Items from a dataset

-- ==== Sys2Proof/Machine/Dispatch.lean ====
section
/-! DEFINITION. One arm per constructor of `Instr`: the meaning of each instruction. -/

namespace Sys2Proof.Machine

def exec (i : Instr) (s : State) : Host.Outcome State Fault Refusal :=
  match i with
  | .ptProcessByte b => Sys2Proof.Machine.execPtProcessByte b s
  | .ptReset => Sys2Proof.Machine.execPtReset s
  | .enProcessByte b => Sys2Proof.Machine.execEnProcessByte b s
  | .enReset => Sys2Proof.Machine.execEnReset s
  | .enSetKey str => Sys2Proof.Machine.execEnSetKey str s
  | .crc16Compute str => Sys2Proof.Machine.execCrc16Compute str s
  | .crc16Step crc b => Sys2Proof.Machine.execCrc16Step crc b s
  | .hexNibble c => Sys2Proof.Machine.execHexNibble c s
  | .keyDecode str => Sys2Proof.Machine.execKeyDecode str s
  | .hdrReset => Sys2Proof.Machine.execHdrReset s
  | .hdrAddByte b => Sys2Proof.Machine.execHdrAddByte b s
  | .hdrIsComplete => Sys2Proof.Machine.execHdrIsComplete s
  | .hdrTelegramWithTagLength => Sys2Proof.Machine.execHdrTelegramWithTagLength s
  | .hdrCheckConsistency => Sys2Proof.Machine.execHdrCheckConsistency s
  | .hdrNonce => Sys2Proof.Machine.execHdrNonce s
  | .aeadSetKey key => Sys2Proof.Machine.execAeadSetKey key s
  | .aeadDecrypt key nonce aad ct tag => Sys2Proof.Machine.execAeadDecrypt key nonce aad ct tag s

end Sys2Proof.Machine
end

**What you will do**
In your answer, print every entry exactly as it appears.

**Exercise solution**
-- ==== Sys2Proof/Machine/Dispatch.lean ====
section
/-! DEFINITION. One arm per constructor of `Instr`: the meaning of each instruction. -/

namespace Sys2Proof.Machine

def exec (i : Instr) (s : State) : Host.Outcome State Fault Refusal :=
  match i with
  | .ptProcessByte b => Sys2Proof.Machine.execPtProcessByte b s
  | .ptReset => Sys2Proof.Machine.execPtReset s
  | .enProcessByte b => Sys2Proof.Machine.execEnProcessByte b s
  | .enReset => Sys2Proof.Machine.execEnReset s
  | .enSetKey str => Sys2Proof.Machine.execEnSetKey str s
  | .crc16Compute str => Sys2Proof.Machine.execCrc16Compute str s
  | .crc16Step crc b => Sys2Proof.Machine.execCrc16Step crc b s
  | .hexNibble c => Sys2Proof.Machine.execHexNibble c s
  | .keyDecode str => Sys2Proof.Machine.execKeyDecode str s
  | .hdrReset => Sys2Proof.Machine.execHdrReset s
  | .hdrAddByte b => Sys2Proof.Machine.execHdrAddByte b s
  | .hdrIsComplete => Sys2Proof.Machine.execHdrIsComplete s
  | .hdrTelegramWithTagLength => Sys2Proof.Machine.execHdrTelegramWithTagLength s
  | .hdrCheckConsistency => Sys2Proof.Machine.execHdrCheckConsistency s
  | .hdrNonce => Sys2Proof.Machine.execHdrNonce s
  | .aeadSetKey key => Sys2Proof.Machine.execAeadSetKey key s
  | .aeadDecrypt key nonce aad ct tag => Sys2Proof.Machine.execAeadDecrypt key nonce aad ct tag s

end Sys2Proof.Machine
end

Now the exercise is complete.